BenchMe: Real-Time Evaluation of AI-Generated Code

👩‍🔬 About Us

We are Software Engineers with deep industry experience in software engineering and testing.
Having seen firsthand how AI-generated code can silently introduce bugs and technical debt, we built BenchMe to bring scientific rigor to evaluating and approving code generated by AI agents.

🚀 Motivation

As AI agents increasingly generate code, the question becomes:
How do we verify, approve, and ensure the quality of this code?

Traditional review methods often fail to detect bugs, enforce functionality, or prevent technical debt in AI-generated code. To address this, we need rigorous and scientific benchmarking, both in real-time and during PR review.

💡 Inspiration

LLMs now play a central role in unit test generation. However, choosing the best model for a specific codebase is non-trivial—LLMs behave differently depending on the task and architecture.

Two critical benchmarks inspired BenchMe:

TestGenEval
Evaluates LLMs on their ability to generate effective unit tests.
📊 Metrics:
- Line Coverage: How much of the source code is exercised by generated tests
- Mutation Score: The percentage of injected code mutations caught by the tests
SWE-bench
Evaluates an LLM’s ability to resolve real-world GitHub issues by submitting semantically correct PRs.
📊 Metrics:
- Pass@1 (functional correctness) against ground-truth solutions
- Multi-file / multi-function change coordination success

However, both benchmarks are static and commonly used in training data—limiting their utility in identifying which model is best now, for your codebase.

🛠️ What It Does

BenchMe brings real-time, benchmark-driven LLM evaluation to your actual GitHub pull requests.

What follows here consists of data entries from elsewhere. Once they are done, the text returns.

theorem keepsPace_editPut (s : State) (args : List Byte) : KeepsPace s (execEditPut args s) := by
  refine Paced.keeps ?_
  split
  · split
    · exact paced_putWindow s _
    · exact paced_refuse s _
  · exact paced_refuse s _

theorem keepsPace_editTaper (s : State) (args : List Byte) : KeepsPace s (execEditTaper args s) := by
  refine Paced.keeps ?_
  split
  · exact paced_putWindow s _
  · exact paced_refuse s _

theorem keepsPace_editCommit (s : State) (args : List Byte) : KeepsPace s (execEditCommit args s) := by
  refine (paced_noArgs s args _ ?_).keeps
  split
  · exact paced_refuse s _
  · split
    · exact (paced_closeWindow s).trans (paced_refuse _ _)
    · split
      · exact (paced_closeWindow s).ok
      · exact paced_commitWindow s _

theorem keepsPace_editDrop (s : State) (args : List Byte) : KeepsPace s (execEditDrop args s) := by
  refine (paced_noArgs s args _ ?_).keeps
  split
  · exact (paced_closeWindow s).ok
  · exact paced_refuse s _

theorem keepsPace_calStart (s : State) (args : List Byte) : KeepsPace s (execCalStart args s) := by
  refine (paced_bayArg s args _ fun b => ?_).keeps
  split
  · exact paced_refuse s _
  · exact (paced_startCalibration s b).ok

theorem keepsPace_sampleRequest (s : State) (args : List Byte) : KeepsPace s (execSampleRequest args s) := by
  refine (paced_channelArg s args _ fun c => ?_).keeps
  split
  · exact paced_refuse s _
  · exact .of

theorem keepsPace_clockReturn (s : State) (arrival : ReturnArrival) : KeepsPace s (execClockReturn arrival s) := by
  refine (paced_noArgs s arrival.args _ ?_).keeps
  split
  · exact paced_refuse s _
  · split
    · exact paced_refuse s _
    · exact .of

/-- A change of the bays, the Attention Unit and the Clock Monitor. -/
theorem paced_blocks (s : State) (v : Vector Bay 16) (a : Attention) (c : Clock) :
    Paced s { s with bays := v, attention := a, clock := c } := .of

theorem keepsPace_flagsRead (s : State) (args : List Byte) : KeepsPace s (execFlagsRead args s) := by
  refine (paced_noArgs s args _ ?_).keeps
  exact (paced_blocks s s.bays s.attention.see s.clock).trans (paced_answer _ _ _)

theorem keepsPace_flagsClear (s : State) (args : List Byte) : KeepsPace s (execFlagsClear args s) := by
  refine (paced_flagMaskArg s args _ fun m => ?_).keeps
  exact (paced_blocks s _ _ s.clock).ok

theorem keepsPace_flagsEnable (s : State) (args : List Byte) : KeepsPace s (execFlagsEnable args s) := by
  refine (paced_flagMaskArg s args _ fun m => ?_).keeps
  exact (paced_blocks s s.bays _ s.clock).ok

/-- A command without arguments that only reports. -/
theorem keepsPace_reports (s : State) (args : List Byte) (l : State → List Byte) :
    KeepsPace s (.next (s.noArgs args fun s => s.answer .ok (l s))) :=
  (paced_noArgs s args _ (paced_answer s _ _)).keeps

theorem keepsPace_transactionAbort (s : State) (sent : List Byte) : KeepsPace s (execTransactionAbort sent s) := by
  refine Paced.keeps ?_
  exact .of

theorem keepsPace_pollSend (s : State) : KeepsPace s (execPollSend s) := by
  refine Paced.keeps ?_
  split
  · exact .of
  · exact .refl s

theorem keepsPace_ask (s : State) (cls : Byte) (requested floor : Half) (lease mask value : Byte) :
    KeepsPace s (execAsk cls requested floor lease mask value s) := by
  refine (paced_report s _ fun b t => ?_).keeps
  split
  · exact paced_askFor t b _
  · exact paced_writeAnswer t b _ _

theorem keepsPace_linkRenew (s : State) (h : Half) : KeepsPace s (execLinkRenew h s) := by
  refine (paced_report s _ fun b t => paced_withLinkHandle t b _ _ fun i => ?_).keeps
  split
  · exact paced_writeAnswer t b _ _
  · exact (quiet_reloadLease t i).paced.trans (paced_writeAnswer _ b _ _)

theorem keepsPace_release (s : State) (h : Half) : KeepsPace s (execRelease h s) := by
  refine (paced_report s _ fun b t => paced_withLinkHandle t b _ _ fun i => ?_).keeps
  split
  · exact (quiet_enterSpent t i _ _).paced.trans (paced_writeAnswer _ b _ _)
  · exact (quiet_enterRetiring t i _).paced.trans (paced_writeAnswer _ b _ _)
  · exact paced_writeAnswer t b _ _

theorem keepsPace_admissionPass (s : State) : KeepsPace s (execAdmissionPass s) := by
  refine Paced.keeps ?_
  split
  · exact .refl s
  · split
    · exact (quiet_pass s).paced
    · exact .of

theorem keepsPace_strikeWindowEnd (s : State) (i : RecIdx) : KeepsPace s (execStrikeWindowEnd i s) := by
  refine Paced.keeps ?_
  split
  · split
    · exact paced_takeOutstanding _ _
    · exact .refl s
  · exact .refl s

theorem keepsPace_closeWindowEnd (s : State) : KeepsPace s (execCloseWindowEnd s) := by
  refine Paced.keeps ?_
  split
  · exact paced_takeOutstanding _ _
  · exact .refl s

theorem keepsPace_settleEnd (s : State) (b : BayIdx) : KeepsPace s (execSettleEnd b s) := by
  refine Paced.keeps ?_
  split
  · exact paced_takeOutstanding _ _
  · exact .refl s

theorem keepsPace_signalPeriodStart (s : State) : KeepsPace s (execSignalPeriodStart s) :=
  (paced_blocks s (s.modBays fun y => { y with inEffectDuty := y.stagedDuty }).bays s.attention s.clock.millisecond).keeps

theorem keepsPace_conversionEnd (s : State) (reading : Reading) : KeepsPace s (execConversionEnd reading s) := by
  refine Paced.keeps ?_
  split
  · exact ((paced_converting s).trans (paced_nextConversion _)).trans (paced_deliver _ _ _)
  · exact ((paced_converting s).trans (paced_deliver _ _ _)).trans (paced_nextConversion _)

theorem keepsPace_checkWindowEnd (s : State) (cycles : Nat) : KeepsPace s (execCheckWindowEnd cycles s) :=
  Paced.keeps (.trans .of (paced_judgeWindow _ _))

/-- Every command keeps the parameters legal and the timer in line with the operating state. -/
theorem exec_keepsPace (c : Instr) (s : State) : KeepsPace s (exec c s) := by
  cases c with
  | deviceReset => exact keepsPace_deviceReset s
  | start args => exact keepsPace_start s args
  | stop args => exact keepsPace_stop s args
  | restart args => exact keepsPace_restart s args
  | holdSet args => exact keepsPace_holdSet s args
  | holdClear args => exact keepsPace_holdClear s args
  | resume args => exact keepsPace_resume s args
  | configWrite args => exact keepsPace_configWrite s args
  | configRead args => exact keepsPace_reports s args _
  | ceilingWrite args => exact keepsPace_ceilingWrite s args
  | bayGate args => exact keepsPace_bayGate s args
  | alloc args => exact keepsPace_alloc s args
  | lookupHandle args => exact (paced_handleArg s args _ fun v => paced_withHandle s v _ fun _ => paced_answer s _ _).keeps
  | lookupBay args => exact keepsPace_lookupBay s args
  | retireGraceful args => exact (paced_retire s args).keeps
  | retireImmediate args => exact (paced_retire s args).keeps
  | reclaim args => exact keepsPace_reclaim s args
  | renew args => exact keepsPace_renew s args
  | editOpen args => exact keepsPace_editOpen s args
  | editPut args => exact keepsPace_editPut s args
  | editTaper args => exact keepsPace_editTaper s args
  | editCommit args => exact keepsPace_editCommit s args
  | editDrop args => exact keepsPace_editDrop s args
  | queueRead args => exact keepsPace_reports s args _
  | orderRead args => exact keepsPace_reports s args _
  | loadRead args => exact keepsPace_reports s args _
  | bayRead args => exact (paced_bayArg s args _ fun _ => paced_answer s _ _).keeps
  | bayUnblock args => exact (paced_bayArg s args _ fun b => paced_unblock s b).keeps
  | calStart args => exact keepsPace_calStart s args
  | sampleRequest args => exact keepsPace_sampleRequest s args
  | sampleRead args => exact (paced_channelArg s args _ fun _ => paced_answer s _ _).keeps
  | clockReturn arrival => exact keepsPace_clockReturn s arrival
  | clockRead args => exact keepsPace_reports s args _
  | flagsRead args => exact keepsPace_flagsRead s args
  | flagsClear args => exact keepsPace_flagsClear s args
  | flagsEnable args => exact keepsPace_flagsEnable s args
  | identRead args => exact keepsPace_reports s args _
  | badCommand code args => exact (paced_refuse s _).keeps
  | transactionAbort sent => exact keepsPace_transactionAbort s sent
  | pollSend => exact keepsPace_pollSend s
  | replyWindowExpiry => exact (paced_miss s).keeps
  | badFrame => exact (paced_miss s).keeps
  | foreignFrame => exact (paced_miss s).keeps
  | reportNone => exact (paced_report s _ fun _ t => .refl t).keeps
  | ask cls requested floor lease mask value => exact keepsPace_ask s cls requested floor lease mask value
  | change handle requested floor => exact (paced_report s _ fun b t => paced_takeChange t b _ _ _).keeps
  | linkRenew handle => exact keepsPace_linkRenew s handle
  | release handle => exact keepsPace_release s handle
  | admissionPass => exact keepsPace_admissionPass s
  | periodBoundary later => exact keepsPace_periodBoundary s later
  | leaseEnd i => exact (paced_recordEvent s i _).keeps
  | taperStepAdvance i => exact (paced_recordEvent s i _).keeps
  | taperEnd i => exact (paced_recordEvent s i _).keeps
  | rampTimeout i => exact (paced_recordEvent s i _).keeps
  | strikeWindowEnd i => exact keepsPace_strikeWindowEnd s i
  | closeWindowEnd => exact keepsPace_closeWindowEnd s
  | settleEnd b => exact keepsPace_settleEnd s b
  | signalPeriodStart => exact keepsPace_signalPeriodStart s
  | conversionEnd reading => exact keepsPace_conversionEnd s reading
  | checkWindowEnd cycles => exact keepsPace_checkWindowEnd s cycles
  | millisecondTick => exact keepsPace_millisecondTick s

theorem step_keeps_inPace {s t : State} (h : step s = .next t) (hs : s.InPace) : t.InPace := by
  unfold step at h
  split at h
  · cases h
    exact hs
  · rename_i c rest _
    obtain ⟨u, e, k⟩ := exec_keepsPace c { s with pending := rest }
    rw [e] at h
    cases h
    exact k hs

end Sys2Proof.Machine

open Sys2Proof Sys2Proof.Machine

/-- Settles O57: device reset, START, STOP, RESTART, CONFIG.WRITE, a boundary and a tick each keep it by what they set; no other command moves
the parameters, STANDBY or the count. -/
theorem parametersAndTimerStayLegal : Obligations.ParametersAndTimerStayLegal := fun _ _ hp hT e => step_keeps_inPace e ⟨hp, hT⟩

end

section
/-!
A whole boundary (O40): what each part of it does to the record and the entry of its bay, and the 16 bay parts, strike window counts and charge
claims one after another.
-/
set_option Elab.async false

namespace Sys2Proof.Machine

/-! ### The counts of a grant -/

/-- A taper count takes the row of R67 in which the taper state stands. -/
theorem countTaper_counts (l : List TaperStep) (ts : TaperState) : TaperCounts l ts (countTaper l ts).1 := by
  unfold TaperCounts countTaper
  cases hu : ts.unopened with
  | true => exact .inl ⟨rfl, rfl⟩
  | false =>
    refine .inr ?_
    simp only [Bool.false_eq_true, if_false, true_and]
    split
    · exact .inl ⟨‹_›, rfl⟩
    · split
      · exact .inr (.inr (.inr ⟨‹_›, rfl⟩))
      · have h1 : ts.left = 1 := by omega
        split
        · rename_i st hst
          exact .inr (.inl ⟨h1, st, hst, rfl⟩)
        · exact .inr (.inr (.inl ⟨h1, ‹_›, rfl⟩))

/-- A taper is exhausted at a current of 0 where its last step ends with it (R68). -/
theorem countTaper_ends_iff (l : List TaperStep) (ts : TaperState) : (countTaper l ts).2 = true ↔
    ts.unopened = false ∧ ts.left = 1 ∧ l[ts.step + 1]? = none ∧ ∃ st, l[ts.step]? = some st ∧ st.current = 0 := by
  unfold countTaper
  cases hu : ts.unopened with
  | true => simp
  | false =>
    simp only [Bool.false_eq_true, if_false, true_and]
    split
    · simp only [Bool.false_eq_true, false_iff]
      omega
    · split
      · simp only [Bool.false_eq_true, false_iff]
        omega
      · have h1 : ts.left = 1 := by omega
        split
        · rename_i st hst
          simp [hst]
        · rename_i hn
          simp [h1, hn]

/-- A grant whose taper does not run out goes on, and its taper is counted (R67, R68). -/
theorem Grant.countTaper_runs (g : Grant) (u : Terms) (h : ¬ TaperRunsOut u.taper g) :
    Grant.countTaper u g = ({ g with taperState := g.taperState.map fun ts => (Machine.countTaper u.taper ts).1 }, none) := by
  unfold Grant.countTaper
  cases ht : g.taperState with
  | none =>
    show (g, none) = ({ g with taperState := none }, none)
    rw [← ht]
  | some ts =>
    have hn : ¬ (Machine.countTaper u.taper ts).2 = true := fun e => by
      obtain ⟨h1, h2, h3, st, h4, h5⟩ := (countTaper_ends_iff _ _).mp e
      exact h ⟨ts, st, ht, h1, h2, h3, h4, h5⟩
    simp [hn]

theorem Grant.countTaper_runsOut (g : Grant) (u : Terms) (h : TaperRunsOut u.taper g) : (Grant.countTaper u g).2 = some .taperEnd := by
  obtain ⟨ts, st, ht, h1, h2, h3, h4, h5⟩ := h
  have he := (countTaper_ends_iff u.taper ts).mpr ⟨h1, h2, h3, st, h4, h5⟩
  simp [Grant.countTaper, ht, he]

theorem Grant.boundary_leaseRunsOut (g : Grant) (u : Terms) (h : LeaseRunsOut g) : (g.boundary u).2 = some .leaseEnd := by
  obtain ⟨n, hl, hn⟩ := h
  rw [g.boundary_leaseEnds u n hl hn]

Using an MCP (Model Context Protocol) server, BenchMe:

Listens to PRs via webhook or scheduled trigger
Extracts context (file diffs, function changes, test files, etc.)
Runs inference with multiple LLMs on real-world testing tasks
Evaluates results using:
- ✅ Line Coverage (statement execution)
- 🧬 Mutation Score (killed mutants vs. survived)
- 🧪 Optional: assertion quality, test runtime stability
Ranks models by performance on your codebase
Selects the best model to generate final unit tests

These metrics are computed per-PR, ensuring relevance to the actual changes and eliminating reliance on outdated training datasets.

⚙️ How We Built It

PR triggers flow through a dockerized MCP (Model Context Protocol) server
The MCP server extracts and normalizes the source context from the PR
LLMs are executed in parallel across real-world testing tasks using Docker containers
Each LLM generates unit tests, which are then evaluated using:
- coverage.py for line coverage
- mutmut, stryker, or custom tools for mutation testing
Benchmarking results are gathered in real time, enabling per-PR model comparison
The best-performing model’s test output is selected and can be:
- Committed to the repo
- Posted as a comment on the PR
- Delivered via API for external use

This fully containerized architecture allows teams to deploy the system self-hosted or in the cloud, with repeatable and scalable evaluation on every pull request.

🧱 Challenges

Refactoring research-grade benchmarks into production workflows
Reducing latency for real-time PR use cases
Model consistency across multiple codebases and language boundaries
Dealing with PRs that touch untestable or framework-incompatible code

🏆 Accomplishments

Unified unit testing + mutation testing into a real-time scoring pipeline
Enabled reproducible, model-vs-model evaluation over closed-source PRs
Built a system that doesn't just evaluate code—but actively selects better models per task

🧠 What We Learned

Smaller LLMs (e.g. 7B–13B) can outperform larger ones for specific test tasks
Evaluation should be per-repo, not just per-dataset
Mutation testing is a far more precise measure of test quality than coverage alone
Even in high-quality repos, AI-generated tests often miss edge cases—evaluation is critical

🏢 BenchMe Enterprise

BenchMe Enterprise offers a self-hosted dashboard for engineering teams and code reviewers. It allows you to:

✅ Approve or reject AI-generated code with benchmarked testing metrics
📊 Visualize model performance (line coverage, mutation score, pass/fail rate)
🔁 Continuously evaluate models on internal PRs across different services
🛡️ Ensure agentic code contributions don’t silently introduce regressions or debt

This enables organizations to adopt AI-generated code confidently, backed by rigorous metrics and reproducible evaluation pipelines.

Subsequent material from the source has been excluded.